Cops to turn heat on offenders

EXPRESS NEWS SERVICE  
SURAT, April 7: All speed merchants beware. For the police would be hot on their heels faster than before. A press of button and the police will know the details of the owner of the offending vehicles.

And so after the police department prepared a computerised data on all vehicles and their owners within 30 days, speedsters would find it difficult to escape as their vehicle number would ensure that the keepers of the law would get to them eventually.

Or so, Police Commissioner Kuldeep Sharma claimed at the Road Safety Council meeting on Tuesday, adding that the arrangement would also help arrest people involved in road accidents.

Some of the important decision taken at the meeting included reducing the time by an hour during which luxury buses were allowed in the city limits. All the buses would enter between 9 pm and 8 am and those violating the directive would be seized, Sharma added.

In a bid to reduce traffic congestion around the Surat railway station, the Gujarat State Road Transport Corporation was asked to make some adjustments on the bus routes. Accordingly, buses coming from Sarthana Octroi Post will be taken to GSRTC workshop after passing via Geetanjali crossroads and old Varachha Police Station.

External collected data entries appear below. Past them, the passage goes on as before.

@[simp] theorem rsat_pending (f : Fld) (i j n : Nat) : (rsat s f i j n).pending = s.pending := rfl
@[simp] theorem rsat_out (f : Fld) (i j n : Nat) : (rsat s f i j n).out = s.out := rfl
@[simp] theorem rsat_free (f : Fld) (i j n : Nat) : (rsat s f i j n).free = s.free := rfl
@[simp] theorem rsat_snaps (f : Fld) (i j n : Nat) : (rsat s f i j n).snaps = s.snaps := rfl
@[simp] theorem rsat_held (f : Fld) (i j n : Nat) : (rsat s f i j n).held = s.held := rfl
@[simp] theorem rsat_mem (f : Fld) (i j n : Nat) : (rsat s f i j n).mem = s.mem := rfl
@[simp] theorem rsat_poison (f : Fld) (i j n : Nat) : (rsat s f i j n).poison = s.poison := rfl
@[simp] theorem rsat_fills (f : Fld) (i j n : Nat) : (rsat s f i j n).fills = s.fills := rfl
@[simp] theorem rsat_time (f : Fld) (i j n : Nat) : (rsat s f i j n).time = s.time := rfl
@[simp] theorem rsat_clocks (f : Fld) (i j n : Nat) : (rsat s f i j n).clocks = s.clocks := rfl
@[simp] theorem rsat_rings (f : Fld) (i j n : Nat) : (rsat s f i j n).rings = s.rings := rfl
@[simp] theorem rsat_queues (f : Fld) (i j n : Nat) : (rsat s f i j n).queues = s.queues := rfl
@[simp] theorem rsat_vtime (f : Fld) (i j n : Nat) : (rsat s f i j n).vtime = s.vtime := rfl
@[simp] theorem rsat_filler (f : Fld) (i j n : Nat) : (rsat s f i j n).filler = s.filler := rfl
@[simp] theorem rsat_carry (f : Fld) (i j n : Nat) : (rsat s f i j n).carry = s.carry := rfl
@[simp] theorem rsat_links (f : Fld) (i j n : Nat) : (rsat s f i j n).links = s.links := rfl
@[simp] theorem rsat_route (f : Fld) (i j n : Nat) : (rsat s f i j n).route = s.route := rfl
@[simp] theorem rsat_msf (f : Fld) (i j n : Nat) : (rsat s f i j n).msf = s.msf := rfl
@[simp] theorem rsat_sbus (f : Fld) (i j n : Nat) : (rsat s f i j n).sbus = s.sbus := rfl
@[simp] theorem rsat_ledger (f : Fld) (i j n : Nat) : (rsat s f i j n).ledger = s.ledger := rfl
@[simp] theorem rsat_freeze (f : Fld) (i j n : Nat) : (rsat s f i j n).freeze = s.freeze := rfl
@[simp] theorem rsat_perturb (f : Fld) (i j n : Nat) : (rsat s f i j n).perturb = s.perturb := rfl
@[simp] theorem rsat_resets (f : Fld) (i j n : Nat) : (rsat s f i j n).resets = s.resets := rfl
@[simp] theorem rsat_health (f : Fld) (i j n : Nat) : (rsat s f i j n).health = s.health := rfl
@[simp] theorem rsat_power (f : Fld) (i j n : Nat) : (rsat s f i j n).power = s.power := rfl
@[simp] theorem rsat_boot (f : Fld) (i j n : Nat) : (rsat s f i j n).boot = s.boot := rfl
@[simp] theorem rsat_pins (f : Fld) (i j n : Nat) : (rsat s f i j n).pins = s.pins := rfl
@[simp] theorem rsat_pcie (f : Fld) (i j n : Nat) : (rsat s f i j n).pcie = s.pcie := rfl
@[simp] theorem rsat_flash (f : Fld) (i j n : Nat) : (rsat s f i j n).flash = s.flash := rfl
@[simp] theorem rsat_smbus (f : Fld) (i j n : Nat) : (rsat s f i j n).smbus = s.smbus := rfl
@[simp] theorem rsat_eth (f : Fld) (i j n : Nat) : (rsat s f i j n).eth = s.eth := rfl
@[simp] theorem rsat_mill (f : Fld) (i j n : Nat) : (rsat s f i j n).mill = s.mill := rfl
@[simp] theorem rsat_hopper (f : Fld) (i j n : Nat) : (rsat s f i j n).hopper = s.hopper := rfl
@[simp] theorem rsat_colls (f : Fld) (i j n : Nat) : (rsat s f i j n).colls = s.colls := rfl
@[simp] theorem rsat_upd (f : Fld) (i j n : Nat) : (rsat s f i j n).upd = s.upd := rfl
@[simp] theorem rsat_chest (f : Fld) (i j n : Nat) : (rsat s f i j n).chest = s.chest := rfl
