-- ==== Sys2Proof/Tests/Slice0.lean ====
section
/-! SUPPORT. Sys2Proof/Tests/Slice0.lean: tests on values that the spec works out, ill-formed commands that WellFormed refuses, and for every
clause of every statement a state and operands that meet its premises. -/

namespace Sys2Proof.Tests

set_option maxRecDepth 20000
set_option exponentiation.threshold 6000
set_option Elab.async false

open Sys2Proof Sys2Proof.Machine

-- states ----------------------------------------------------------------------------------------------------------------

/-- The state before power, with register fields set: field, instance, index and value. -/
def regs (l : List (Fld × Nat × Nat × Nat)) (s : State := State.reset) : State :=
  l.foldl (fun s x => rset s x.1 x.2.1 x.2.2.1 x.2.2.2) s

/-- The host driver's platform role (R429). -/
def host : Writer := ⟨12, 15⟩

/-- A tenant that is not the platform. -/
def guest : Writer := ⟨12, 3⟩

/-- A tenant through its function of BAR2 (R124). -/
def host' (t : TenantId) : Writer := ⟨12, t⟩

/-- A write that passes every check takes effect. -/
theorem lands {s : State} {w : Writer} {p : Page} {f : Fld} {i : Nat} (h : permitted f i w = true)
    (x : f.off < 0x800 ∨ rget (taken s w p) Reg.HDR_EXPERT_EN p.num ≠ 0) (z : frozen (taken s w p) = false ∨ p.ao = true) :
    Lands s w p f i (taken s w p) := ⟨rfl, h, x, z⟩

/-- A pair is its first part and the value of its second. -/
theorem pair {α : Type} {x : α × Bool} {b : Bool} (h : x.2 = b) : x = (x.1, b) := Prod.ext rfl h

/-- Expert mode on the PMC page. -/
def pmcExpert : State := regs [(Reg.HDR_EXPERT_EN, pmcPage.num, 0, 1)]

/-- A freeze taken. -/
def frozenS : State := regs [(Reg.FREEZE_STATUS, 0, 0, 1)] pmcExpert

/-- The boot at a stage. -/
def stage (n : Nat) : State := { regs [(Reg.PMC_BOOT_STAGE, 0, 0, n)] with boot := { State.reset.boot with inRange := true } }

/-- An image in the PMC island. -/
def booted (s : State) : State := { s with boot := { s.boot with inRange := true, image := some 0 } }

-- boot, power and management --------------------------------------------------------------------------------------------

theorem witness_discarded_tenant :
    fieldWrite (.reboot guest) = some (guest, pmcPage, Reg.PMC_REBOOT, 0, 1) ∧ permitted Reg.PMC_REBOOT 0 guest = false := ⟨rfl, by decide⟩

theorem witness_discarded_freeze :
    fieldWrite (.reboot host) = some (host, pmcPage, Reg.PMC_REBOOT, 0, 1) ∧ permitted Reg.PMC_REBOOT 0 host = true ∧
      rget frozenS Reg.HDR_EXPERT_EN pmcPage.num ≠ 0 ∧ frozen frozenS = true ∧ pmcPage.ao = false := ⟨rfl, by decide⟩

theorem witness_frozen_module : FrozenAt frozenS { frozenS with pending := [.healthDecay] } :=
  ⟨by decide, rfl, fun c h => by cases List.mem_singleton.1 h; rfl, by simp [held]⟩

theorem witness_power_in : State.reset.boot.inRange = false := rfl
theorem witness_blade : Clocked State.reset := by decide
theorem witness_package_reset :
    frozen (booted State.reset) = false ∧ (booted State.reset).boot.image = some 0 ∧ tripHolds (booted State.reset) = false := by decide
theorem witness_reboot : Lands pmcExpert host pmcPage Reg.PMC_REBOOT 0 (taken pmcExpert host pmcPage) ∧
    tripHolds (taken pmcExpert host pmcPage) = false := ⟨lands (by decide) (by decide) (by decide), by decide⟩
theorem witness_stages : ∀ n ∈ [0, 1, 2, 3, 4, 5, 6], AtStage (stage n) n := by decide
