-- ==== Sys2Proof/Tests/Slice0.lean ====
section
/-! SUPPORT. The model's own tests, with the expected results of spec 95_test_vectors.md (the vector is named at each test), and
for every obligation with hypotheses a witness that meets them. Each test is one step on a small state. -/

namespace Sys2Proof.Tests

open Sys2Proof.Machine

/-! ### Small states -/

/-- A register of the given width, every limb written. -/
def full (nlimb v : Nat) : OpReg := { value := v, written := List.replicate nlimb true }

/-- The state after reset at the given width, with R0, R1, ... holding these values and the other registers 0, all written. -/
def idle (nlimb : Nat) (vals : List Nat) : State :=
  let r := fun i => full nlimb (vals.getD i 0)
  { State.reset with cfg := ⟨nlimb, 0⟩, regs := ⟨r 0, r 1, r 2, r 3, r 4, r 5, r 6, r 7⟩ }

/-- NBITS = 64. -/
def tiny (vals : List Nat) : State := idle 2 vals

/-- The same with word w in flight, in deterministic mode. -/
def inFlight (w : Word) (vals : List Nat) : State := { tiny vals with inflight := some { word := w, detb := true } }

/-- The same in entropy mode, with these answers. -/
def drawing (w : Word) (vals ans : List Nat) : State :=
  { tiny vals with inflight := some { word := w, detb := false }, entropy := ans }

/-- Nothing in flight, and a NOP in flight. -/
def quiet : State := tiny [1]
def busyNop : State := inFlight 0 [1]

/-- The state a step answers. -/
def after (o : Host.Outcome State Fault Refusal) : State :=
  match o with
  | .next t => t
  | .fault _ => State.reset
  | .refused _ => State.reset

/-- A register and the STATUS word after one step. -/
def result (r : Reg) (s : State) : Nat × Word := ((after (step s)).reg r, (after (step s)).statusWord)

/-! ### Well-formedness -/

/-- The one check of WellFormed refuses an MRTEST with K = 0 (R93). -/
theorem test_wellFormed_refuses_zero_rounds : (Instr.mrtest 0 6 0).wellFormed = false := by decide

theorem test_wellFormed_accepts_one_round : (Instr.mrtest 0 6 1).wellFormed = true := by decide

/-! ### Decoding: one word of each family, written out from R91 and R94 as IMM8, RM, RB, RA, RD, OP -/

theorem test_decode_nop : decode 0b00000000_0000_0000_0000_0000_00000000 = .instr .nop := by decide
theorem test_decode_mov : decode 0b00000000_0000_0000_0001_0010_00000001 = .instr (.mov 2 1) := by decide
theorem test_decode_ldi : decode 0b00000010_0000_0000_0000_0101_00000010 = .instr (.ldi 5 2) := by decide
theorem test_decode_mullo : decode 0b00000000_0000_0010_0001_0011_00001000 = .instr (.mullo 3 1 2) := by decide
theorem test_decode_mulhi : decode 0b00000000_0000_0010_0001_0011_00001001 = .instr (.mulhi 3 1 2) := by decide
theorem test_decode_modmul : decode 0b00000000_0011_0010_0001_0100_00001010 = .instr (.modmul 4 1 2 3) := by decide
theorem test_decode_modexp : decode 0b00000000_0011_0010_0001_0100_00010000 = .instr (.modexp 4 1 2 3) := by decide
theorem test_decode_crypt : decode 0b00000000_0011_0010_0001_0100_00010001 = .instr (.crypt 4 1 2 3) := by decide
theorem test_decode_gcd : decode 0b00000000_0000_0010_0001_0011_00011000 = .instr (.gcd 3 1 2) := by decide
theorem test_decode_modinv : decode 0b00000000_0011_0000_0100_0101_00011001 = .instr (.modinv 5 4 3) := by decide
theorem test_decode_mrtest : decode 0b00000001_0000_0010_0001_0000_00100000 = .instr (.mrtest 1 2 1) := by decide
theorem test_encode_mrtest : encode (.mrtest 1 2 1) = 0x01021020 := by decide

/-! ### Utility (44_utility.md) -/

/-- U-2. -/
theorem test_mov : result 2 (inFlight 0x00001201 [0, 65537]) = (65537, 0x00000002) := by decide

/-- U-4. -/
theorem test_ldi_clears_high_limbs : result 5 (inFlight 0xFF000502 [0, 0, 0, 0, 0, 2 ^ 64 - 1]) = (255, 0x00000002) := by
  decide

/-- U-3: every limb is marked written. -/
theorem test_ldi_marks_all_limbs :
    (after (exec (.ldi 5 2) State.reset)).regWritten 5 = true ∧ State.reset.regWritten 5 = false := by decide

/-- NOP's example (R200). -/
theorem test_nop : result 0 (inFlight 0x00000000 [7]) = (7, 0x00000002) := by decide

/-! ### Multiplier (42_multiply.md) -/

/-- R160's corner case a = b = 2^NBITS - 1 (M-3 at NBITS = 64). -/
theorem test_mullo_wraps : result 3 (inFlight 0x00021308 [0, 2 ^ 64 - 1, 2 ^ 64 - 1]) = (1, 0x00000002) := by decide

/-- M-1. -/
theorem test_mullo : result 3 (inFlight 0x00021308 [0, 61, 53]) = (3233, 0x00000002) := by decide

/-- R161's example a = b = 2^NBITS - 1 (M-4 at NBITS = 64). -/
theorem test_mulhi_top : result 3 (inFlight 0x00021309 [0, 2 ^ 64 - 1, 2 ^ 64 - 1]) = (2 ^ 64 - 2, 0x00000002) := by
  decide

/-- M-2. -/
theorem test_mulhi_small : result 3 (inFlight 0x00021309 [0, 61, 53]) = (0, 0x00000002) := by decide

/-- MM-2. -/
theorem test_modmul : result 4 (inFlight 0x0032140A [0, 20, 20, 13]) = (10, 0x00000002) := by decide

/-- MM-4. -/
theorem test_modmul_even : result 4 (inFlight 0x0032140A [0, 5, 7, 12, 999]) = (999, 0x00020006) := by decide

/-! ### Exponentiation (43_modexp.md) -/

/-- E-5. -/
theorem test_modexp_large_base : result 4 (inFlight 0x00321410 [0, 500, 13, 497]) = (444, 0x00000002) := by decide

/-- E-2: 0 ^ 0 = 1. -/
theorem test_modexp_zero : result 4 (inFlight 0x00321410 [0, 0, 0, 7]) = (1, 0x00000002) := by decide

/-- C-1. -/
theorem test_crypt : result 4 (inFlight 0x00321411 [0, 65, 17, 3233]) = (2790, 0x00000002) := by decide

/-- C-6: BAD_MODULUS before INVALID_RANGE. -/
theorem test_crypt_priority : result 4 (inFlight 0x00321411 [0, 5000, 17, 3232, 999]) = (999, 0x00020006) := by decide

/-! ### Euclid (41_euclid.md) -/

/-- G-9: the destination is a source. -/
theorem test_gcd_destination_is_source : result 1 (inFlight 0x00021118 [0, 54, 24]) = (6, 0x00000002) := by decide

/-- G-6. -/
theorem test_gcd_zero : result 3 (inFlight 0x00021318 []) = (0, 0x00000002) := by decide

/-- I-4. -/
theorem test_modinv : result 3 (inFlight 0x00201319 [0, 17, 3120, 999]) = (2753, 0x00000002) := by decide

/-- I-3: no inverse. -/
theorem test_modinv_none : result 3 (inFlight 0x00201319 [0, 2, 4, 999]) = (999, 0x00000202) := by decide

/-! ### Miller-Rabin (40_primality.md) -/

/-- MR-17: a pass at the 15th squaring. -/
theorem test_mrtest_last_squaring : (result 0 (inFlight 0x01060020 [65537, 0, 0, 0, 0, 0, 3])).2 = 0x00000102 := by decide

/-- MR-12: the third base register is the candidate itself. -/
theorem test_mrtest_bad_base : (result 0 (inFlight 0x03060020 [97, 0, 0, 0, 0, 0, 2, 5])).2 = 0x00040006 := by decide

/-- MR-19: in entropy mode 15 is found composite in the first round, whose base is the one draw. -/
theorem test_mrtest_entropy_draws_once :
    (after (step (drawing 0x0A000020 [15] [5, 6]))).statusWord = 0x00000002 ∧
      (after (step (drawing 0x0A000020 [15] [5, 6]))).entropy = [6] := by decide

/-! ### The host interface (10_state.md, 20_memory.md) -/

/-- The state with one more event to come. -/
def meets (e : Event) (s : State) : State := { s with events := [e] }

/-- H-2. -/
theorem test_host_cfg : (after (step (meets (.read 0x004 32) State.reset))).response = .readData 0x00080040 := by decide

/-- H-5. -/
theorem test_host_limb :
    (after (step (meets (.read 0x1200 32) (tiny [0, 3233])))).response = .readData 0x00000CA1 := by decide

/-- H-4. -/
theorem test_host_write :
    (after (step (meets (.write 0x1000 32 0xDEADBEEF) (tiny [2 ^ 32])))).reg 0 = 2 ^ 32 + 0xDEADBEEF := by decide

/-- H-7. -/
theorem test_host_misaligned :
    step (meets (.read 0x1002 32) (tiny [1])) = .next { tiny [1] with response := .readError 0 } := rfl

/-- H-8. -/
theorem test_host_busy_read :
    (after (step (meets (.read 0x1000 32) (inFlight 0 [5])))).response = .readData 0 ∧
      (after (step (meets (.read 0x1000 32) (inFlight 0 [5])))).busyacc = true := by decide

/-- STATUS = 0x0003_001E. -/
def failedStatus : State :=
  { tiny [] with done := true, err := true, errcode := .invalidRange, cmdovr := true, busyacc := true }

/-- H-10. -/
theorem test_host_w1c :
    failedStatus.statusWord = 0x0003001E ∧
      (after (step (meets (.write 0x00C 32 0x00000004) failedStatus))).statusWord = 0x0000001A := by decide

/-- H-12. -/
theorem test_host_soft_reset :
    let t := after (step (meets (.write 0x008 32 0x80000003) (inFlight 0x00021308 [0, 2, 3, 9])))
    t.statusWord = 0 ∧ t.ctrlWord = 0 ∧ t.inflight = none ∧ t.reg 3 = 9 := by decide

/-- The word placed by withFetchWord runs at the next step from reset. -/
theorem test_placed_word_runs : (after (step (State.reset.withFetchWord 32 0x02000502))).reg 5 = 2 := by decide

/-! ### Witnesses: for each obligation with hypotheses, states and operands that meet all of them, clause by clause -/

theorem witness_DecodeEncodeRoundTrip : (Instr.mrtest 7 7 255).wellFormed = true := by decide

theorem witness_EncodeDecodeRoundTrip : decode 0xFF077020 = .instr (.mrtest 7 7 255) := by decide

theorem witness_LegalWordsByFields :
    LegalWord 0xFF077020 ∧ decode 0x00060020 = .illegal .zeroRounds :=
  ⟨Or.inr (Or.inr (Or.inr (Or.inr (Or.inr (Or.inr (by decide)))))), by decide⟩

theorem witness_AtMostOneRowMatches :
    (⟨.crypt, 0x00000011, 0xFF8888FF⟩ : OpcodeRow) ∈ opcodeTable ∧
      matchesRow 0x00777711 ⟨.crypt, 0x00000011, 0xFF8888FF⟩ = true := by decide

/-- No event, the engine's event, and a placed word. -/
theorem witness_StepRunsDecodedCommand :
    (inFlight 0x00021308 [0, 2, 3]).inflight = some ⟨0x00021308, true⟩ ∧
      decode 0x00021308 = .instr (.mullo 3 1 2) ∧
      (inFlight 0x00021308 [0, 2, 3]).events = [] ∧
      (meets .engine (inFlight 0x00021308 [0, 2, 3])).events = .engine :: [] ∧
      decodeTableWord 32 0x00021308 = some (.mullo 3 1 2) := by decide

theorem witness_IllegalCommandCompletion :
    (inFlight 0x00000100 []).inflight = some ⟨0x00000100, true⟩ ∧
      decode 0x00000100 = .illegal .unusedField := by decide

theorem witness_NopOnlyCompletes : opField 0x00000100 = 0x00 ∧ (0x00000100 : Word) ≠ 0 := by decide

theorem witness_MulhiHighHalf :
    (tiny [2 ^ 64 - 1, 2 ^ 64 - 1]).cfg.Legal ∧ RegsFit (tiny [2 ^ 64 - 1, 2 ^ 64 - 1]) ∧
      exec (.mullo 2 0 1) (tiny [2 ^ 64 - 1, 2 ^ 64 - 1]) =
        .next (after (exec (.mullo 2 0 1) (tiny [2 ^ 64 - 1, 2 ^ 64 - 1]))) := by
  exact ⟨by decide, by decide, rfl⟩

/-- Odd moduli 1 and 2^64 - 1, and even moduli 0 and 2. -/
theorem witness_ModmulProduct :
    (tiny [1]).reg 0 % 2 = 1 ∧ (tiny [2 ^ 64 - 1]).reg 0 % 2 = 1 ∧ (tiny [0]).reg 0 % 2 = 0 ∧ (tiny [2]).reg 0 % 2 = 0 := by
  decide

theorem witness_ModexpPower :
    (tiny [1]).reg 0 % 2 = 1 ∧ (tiny [2 ^ 64 - 1]).reg 0 % 2 = 1 ∧ (tiny [0]).reg 0 % 2 = 0 ∧ (tiny [2]).reg 0 % 2 = 0 := by
  decide

/-- x = n - 1, x = n, and n = 0. -/
theorem witness_CryptPower :
    ((tiny [14, 0, 15]).reg 2 % 2 = 1 ∧ (tiny [14, 0, 15]).reg 0 < (tiny [14, 0, 15]).reg 2) ∧
      ((tiny [15, 0, 15]).reg 2 % 2 = 1 ∧ (tiny [15, 0, 15]).reg 2 ≤ (tiny [15, 0, 15]).reg 0) ∧
      (tiny [0, 0, 0]).reg 2 % 2 = 0 := by decide

/-- n = 3 * 5, e = d = 3, x = n - 1. -/
theorem witness_RsaRoundTrip :
    let s := inFlight 0x00210311 [14, 3, 15]
    let t := after (exec (.crypt 3 0 1 2) s)
    let u := tiny [t.reg 3, 3, 15]
    Nat.Prime 3 ∧ Nat.Prime 5 ∧ 3 ≠ 5 ∧ 3 % 2 = 1 ∧ 5 % 2 = 1 ∧ 3 * 3 % ((3 - 1) * (5 - 1)) = 1 % ((3 - 1) * (5 - 1)) ∧
      14 < 3 * 5 ∧ s.reg 0 = 14 ∧ s.reg 1 = 3 ∧ s.reg 2 = 3 * 5 ∧ exec (.crypt 3 0 1 2) s = .next t ∧
      u.reg 0 = t.reg 3 ∧ u.reg 1 = 3 ∧ u.reg 2 = 3 * 5 := by
  exact ⟨by norm_num, by norm_num, by decide, rfl, rfl, rfl, by decide, rfl, rfl, rfl, rfl, rfl, rfl, rfl⟩

theorem witness_GcdLaws :
    exec (.gcd 2 0 1) (tiny [54, 24]) = .next (after (exec (.gcd 2 0 1) (tiny [54, 24]))) ∧
      exec (.gcd 3 1 0) (tiny [54, 24]) = .next (after (exec (.gcd 3 1 0) (tiny [54, 24]))) ∧
      2 ∣ (tiny [54, 24]).reg 0 ∧ 2 ∣ (tiny [54, 24]).reg 1 := by
  exact ⟨rfl, rfl, by decide, by decide⟩

/-- m = 0; gcd(2, 4) != 1; and m = 1, the smallest modulus, where gcd(5, 1) = 1. -/
theorem witness_ModinvInverse :
    (tiny [3, 0]).reg 1 = 0 ∧
      ((tiny [2, 4]).reg 1 ≠ 0 ∧ Nat.gcd ((tiny [2, 4]).reg 0) ((tiny [2, 4]).reg 1) ≠ 1) ∧
      ((tiny [5, 1]).reg 1 ≠ 0 ∧ Nat.gcd ((tiny [5, 1]).reg 0) ((tiny [5, 1]).reg 1) = 1) := by
  decide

Buses coming from Puna-Kumbharia road will also be taken to GSRTC workshop via Anil Dyeing Circle to Bombay Market. While the changes were suggested to the GSRTC divisional controller, the corporation was asked to maintain the central stand and various stations in a better way.

Taking into account the plight of elderly people who found it difficult to get into buses due to the rush, the meeting decided to deploy policemen at the central bus stand to ensure that passengers stand in queue and maintain order. The hindrance to traffic by buses parked near the Linear Bus Stand was also taken up at the meeting.

It was also decided to seize school autorickshaws carrying more than nine children, if they were found erring for the second time. The permit of drivers would also be cancelled.

According to J K Shah of Surat Municipal Corporation, traffic signals were working at 70 traffic junctions and they would shortly be installed at 13 new junctions, including Ramnagar, Circuit House, Ambikaniketan, Timliawad, Athwagate and Delhi Gate.

As traffic rules were always followed in breach on the three-and-a-half-kms-long Varachha road, Sharma directed policemen to deal with them strictly. Describing the airhorns `illegal', including those installed in GSRTC buses, the corporation was asked to remove it.

While Regional Transport Officer K M Patel said that autorickshaws running on adulterated fuel were being seized for 30 to 45 days, Sharma said that three-wheelers should ply on meter if customers insisted on it.

Additional Police Commissioner H P Singh, Deputy Commissioner of Police I M Desai, Additional Police Commissioner C J Rathod, and GSRTC Division Controller Nanubhai Patel were among those who attended the meeting and took part in the discussion.